DATA EXCERPTS -
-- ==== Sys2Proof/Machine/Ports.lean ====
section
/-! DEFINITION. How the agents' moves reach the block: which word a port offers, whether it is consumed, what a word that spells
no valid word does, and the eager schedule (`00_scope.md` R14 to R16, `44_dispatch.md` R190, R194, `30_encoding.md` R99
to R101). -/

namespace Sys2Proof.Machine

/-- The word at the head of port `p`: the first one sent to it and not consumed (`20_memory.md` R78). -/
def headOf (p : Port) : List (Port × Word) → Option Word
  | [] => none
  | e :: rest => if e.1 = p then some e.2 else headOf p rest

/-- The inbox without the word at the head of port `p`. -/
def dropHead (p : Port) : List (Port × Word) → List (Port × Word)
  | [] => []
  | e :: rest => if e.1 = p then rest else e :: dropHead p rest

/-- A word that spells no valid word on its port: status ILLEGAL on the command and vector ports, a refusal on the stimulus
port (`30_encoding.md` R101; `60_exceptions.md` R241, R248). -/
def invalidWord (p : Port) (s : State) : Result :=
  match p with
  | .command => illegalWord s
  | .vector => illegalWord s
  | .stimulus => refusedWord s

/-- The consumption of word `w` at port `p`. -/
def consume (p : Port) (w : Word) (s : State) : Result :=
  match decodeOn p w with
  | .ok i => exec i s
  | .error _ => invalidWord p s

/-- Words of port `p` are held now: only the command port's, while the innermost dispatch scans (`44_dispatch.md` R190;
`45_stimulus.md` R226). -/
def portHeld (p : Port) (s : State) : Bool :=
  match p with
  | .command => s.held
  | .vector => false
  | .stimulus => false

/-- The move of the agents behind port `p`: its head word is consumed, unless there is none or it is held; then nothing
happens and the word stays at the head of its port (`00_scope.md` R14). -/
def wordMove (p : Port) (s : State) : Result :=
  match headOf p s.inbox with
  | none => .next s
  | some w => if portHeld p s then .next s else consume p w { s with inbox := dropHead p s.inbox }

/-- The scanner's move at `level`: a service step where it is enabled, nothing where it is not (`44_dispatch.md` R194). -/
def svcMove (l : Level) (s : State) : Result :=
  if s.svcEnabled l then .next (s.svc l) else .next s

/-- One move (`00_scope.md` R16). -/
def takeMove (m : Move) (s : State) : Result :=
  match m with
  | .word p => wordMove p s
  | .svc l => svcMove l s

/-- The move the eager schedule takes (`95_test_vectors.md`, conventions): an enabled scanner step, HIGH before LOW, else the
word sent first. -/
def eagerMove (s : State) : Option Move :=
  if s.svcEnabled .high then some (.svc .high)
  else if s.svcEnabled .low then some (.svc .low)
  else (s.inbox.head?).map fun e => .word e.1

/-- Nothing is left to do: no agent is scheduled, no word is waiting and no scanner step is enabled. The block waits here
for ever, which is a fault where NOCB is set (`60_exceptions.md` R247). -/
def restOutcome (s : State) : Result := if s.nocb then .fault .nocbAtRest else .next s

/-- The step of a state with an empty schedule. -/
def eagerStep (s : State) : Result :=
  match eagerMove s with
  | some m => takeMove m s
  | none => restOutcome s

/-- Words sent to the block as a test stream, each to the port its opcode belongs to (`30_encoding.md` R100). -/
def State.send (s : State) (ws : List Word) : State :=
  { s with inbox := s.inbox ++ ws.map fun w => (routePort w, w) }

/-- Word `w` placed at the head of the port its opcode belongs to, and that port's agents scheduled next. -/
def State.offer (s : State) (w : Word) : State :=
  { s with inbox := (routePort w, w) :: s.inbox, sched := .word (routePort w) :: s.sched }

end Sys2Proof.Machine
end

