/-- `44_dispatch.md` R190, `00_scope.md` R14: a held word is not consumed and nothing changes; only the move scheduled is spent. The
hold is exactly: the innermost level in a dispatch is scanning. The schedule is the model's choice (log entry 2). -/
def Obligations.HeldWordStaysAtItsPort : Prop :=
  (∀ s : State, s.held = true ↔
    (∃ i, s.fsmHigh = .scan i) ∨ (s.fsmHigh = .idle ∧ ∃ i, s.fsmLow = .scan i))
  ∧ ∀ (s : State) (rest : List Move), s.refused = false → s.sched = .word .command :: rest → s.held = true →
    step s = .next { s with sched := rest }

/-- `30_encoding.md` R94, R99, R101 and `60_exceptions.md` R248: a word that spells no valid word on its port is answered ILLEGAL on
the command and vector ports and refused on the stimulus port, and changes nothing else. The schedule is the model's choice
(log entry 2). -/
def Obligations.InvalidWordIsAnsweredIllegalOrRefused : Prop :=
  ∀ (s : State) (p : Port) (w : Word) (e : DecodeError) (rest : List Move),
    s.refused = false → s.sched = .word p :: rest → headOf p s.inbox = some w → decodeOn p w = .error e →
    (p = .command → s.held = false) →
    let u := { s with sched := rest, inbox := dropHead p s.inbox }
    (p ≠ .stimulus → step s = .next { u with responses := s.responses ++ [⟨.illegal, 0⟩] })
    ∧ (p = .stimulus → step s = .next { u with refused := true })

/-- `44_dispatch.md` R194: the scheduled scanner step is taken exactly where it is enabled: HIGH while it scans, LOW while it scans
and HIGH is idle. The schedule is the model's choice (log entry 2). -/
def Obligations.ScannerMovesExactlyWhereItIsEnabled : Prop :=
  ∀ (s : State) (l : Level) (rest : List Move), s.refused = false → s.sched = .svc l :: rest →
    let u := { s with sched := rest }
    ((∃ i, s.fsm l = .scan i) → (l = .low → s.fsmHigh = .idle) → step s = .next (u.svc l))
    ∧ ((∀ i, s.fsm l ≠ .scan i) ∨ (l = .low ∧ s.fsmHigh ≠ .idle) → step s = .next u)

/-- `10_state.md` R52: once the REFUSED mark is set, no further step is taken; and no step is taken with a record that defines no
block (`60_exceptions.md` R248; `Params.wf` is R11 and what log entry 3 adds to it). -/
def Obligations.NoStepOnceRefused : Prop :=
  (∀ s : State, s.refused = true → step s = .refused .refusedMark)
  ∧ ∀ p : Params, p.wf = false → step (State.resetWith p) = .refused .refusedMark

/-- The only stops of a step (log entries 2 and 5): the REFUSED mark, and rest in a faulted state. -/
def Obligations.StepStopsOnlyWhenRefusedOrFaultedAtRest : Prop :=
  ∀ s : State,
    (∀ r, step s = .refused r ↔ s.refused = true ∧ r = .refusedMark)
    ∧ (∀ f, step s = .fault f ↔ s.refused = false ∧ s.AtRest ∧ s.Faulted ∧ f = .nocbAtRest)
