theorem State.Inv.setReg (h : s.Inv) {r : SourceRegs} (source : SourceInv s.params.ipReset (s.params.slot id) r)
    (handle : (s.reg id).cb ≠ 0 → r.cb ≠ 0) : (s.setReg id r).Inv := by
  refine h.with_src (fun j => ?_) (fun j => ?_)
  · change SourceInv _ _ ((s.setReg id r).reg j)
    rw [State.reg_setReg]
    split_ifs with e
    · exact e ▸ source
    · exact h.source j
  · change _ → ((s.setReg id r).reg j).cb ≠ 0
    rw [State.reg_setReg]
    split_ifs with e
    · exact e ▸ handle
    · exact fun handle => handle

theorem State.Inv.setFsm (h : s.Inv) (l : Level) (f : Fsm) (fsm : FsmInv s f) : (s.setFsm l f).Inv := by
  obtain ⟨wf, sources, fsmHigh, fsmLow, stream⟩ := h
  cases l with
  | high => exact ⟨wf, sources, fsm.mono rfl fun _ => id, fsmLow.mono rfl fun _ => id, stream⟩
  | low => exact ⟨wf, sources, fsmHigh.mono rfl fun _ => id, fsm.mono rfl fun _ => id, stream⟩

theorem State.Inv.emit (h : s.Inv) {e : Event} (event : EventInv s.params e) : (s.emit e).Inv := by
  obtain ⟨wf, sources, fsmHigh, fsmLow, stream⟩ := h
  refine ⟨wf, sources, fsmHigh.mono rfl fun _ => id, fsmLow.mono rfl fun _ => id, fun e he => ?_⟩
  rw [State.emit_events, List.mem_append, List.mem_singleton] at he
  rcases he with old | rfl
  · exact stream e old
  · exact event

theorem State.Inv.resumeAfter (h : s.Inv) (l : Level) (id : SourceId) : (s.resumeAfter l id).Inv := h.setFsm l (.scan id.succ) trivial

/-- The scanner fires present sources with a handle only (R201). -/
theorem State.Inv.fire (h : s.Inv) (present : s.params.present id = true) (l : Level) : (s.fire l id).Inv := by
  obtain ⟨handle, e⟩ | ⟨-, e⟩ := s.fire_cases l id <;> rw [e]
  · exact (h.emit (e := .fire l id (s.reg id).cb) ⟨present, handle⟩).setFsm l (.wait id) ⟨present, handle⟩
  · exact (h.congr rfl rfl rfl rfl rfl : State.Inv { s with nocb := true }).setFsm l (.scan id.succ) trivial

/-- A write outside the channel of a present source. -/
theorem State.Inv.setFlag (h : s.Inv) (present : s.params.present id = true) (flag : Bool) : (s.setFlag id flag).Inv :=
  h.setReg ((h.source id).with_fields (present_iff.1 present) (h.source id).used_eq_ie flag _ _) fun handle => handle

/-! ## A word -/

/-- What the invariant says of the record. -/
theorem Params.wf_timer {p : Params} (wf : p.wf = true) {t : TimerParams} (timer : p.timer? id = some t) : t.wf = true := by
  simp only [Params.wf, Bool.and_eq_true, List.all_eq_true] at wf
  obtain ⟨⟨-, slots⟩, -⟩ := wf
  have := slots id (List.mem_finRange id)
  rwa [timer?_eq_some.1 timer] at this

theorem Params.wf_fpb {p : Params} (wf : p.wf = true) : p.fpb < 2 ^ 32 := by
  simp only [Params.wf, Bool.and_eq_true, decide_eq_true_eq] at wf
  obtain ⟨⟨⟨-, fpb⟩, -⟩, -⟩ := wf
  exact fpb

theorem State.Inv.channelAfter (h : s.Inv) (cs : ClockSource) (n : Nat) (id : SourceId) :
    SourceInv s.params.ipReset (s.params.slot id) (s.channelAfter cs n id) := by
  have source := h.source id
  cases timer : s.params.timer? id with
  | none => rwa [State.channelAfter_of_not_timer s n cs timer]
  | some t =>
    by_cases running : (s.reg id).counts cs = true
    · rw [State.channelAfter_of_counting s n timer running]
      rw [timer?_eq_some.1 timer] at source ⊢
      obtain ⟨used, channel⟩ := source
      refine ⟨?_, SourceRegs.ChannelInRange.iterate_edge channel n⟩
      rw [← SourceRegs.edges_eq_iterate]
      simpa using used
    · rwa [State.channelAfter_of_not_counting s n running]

EXERCISE OBJECTIVE -
Copy each line of the listing that contains "handle".

REPLY -
    (handle : (s.reg id).cb ≠ 0 → r.cb ≠ 0) : (s.setReg id r).Inv := by
    · exact e ▸ handle
    · exact fun handle => handle
/-- The scanner fires present sources with a handle only (R201). -/
  obtain ⟨handle, e⟩ | ⟨-, e⟩ := s.fire_cases l id <;> rw [e]
  · exact (h.emit (e := .fire l id (s.reg id).cb) ⟨present, handle⟩).setFsm l (.wait id) ⟨present, handle⟩
  h.setReg ((h.source id).with_fields (present_iff.1 present) (h.source id).used_eq_ie flag _ _) fun handle => handle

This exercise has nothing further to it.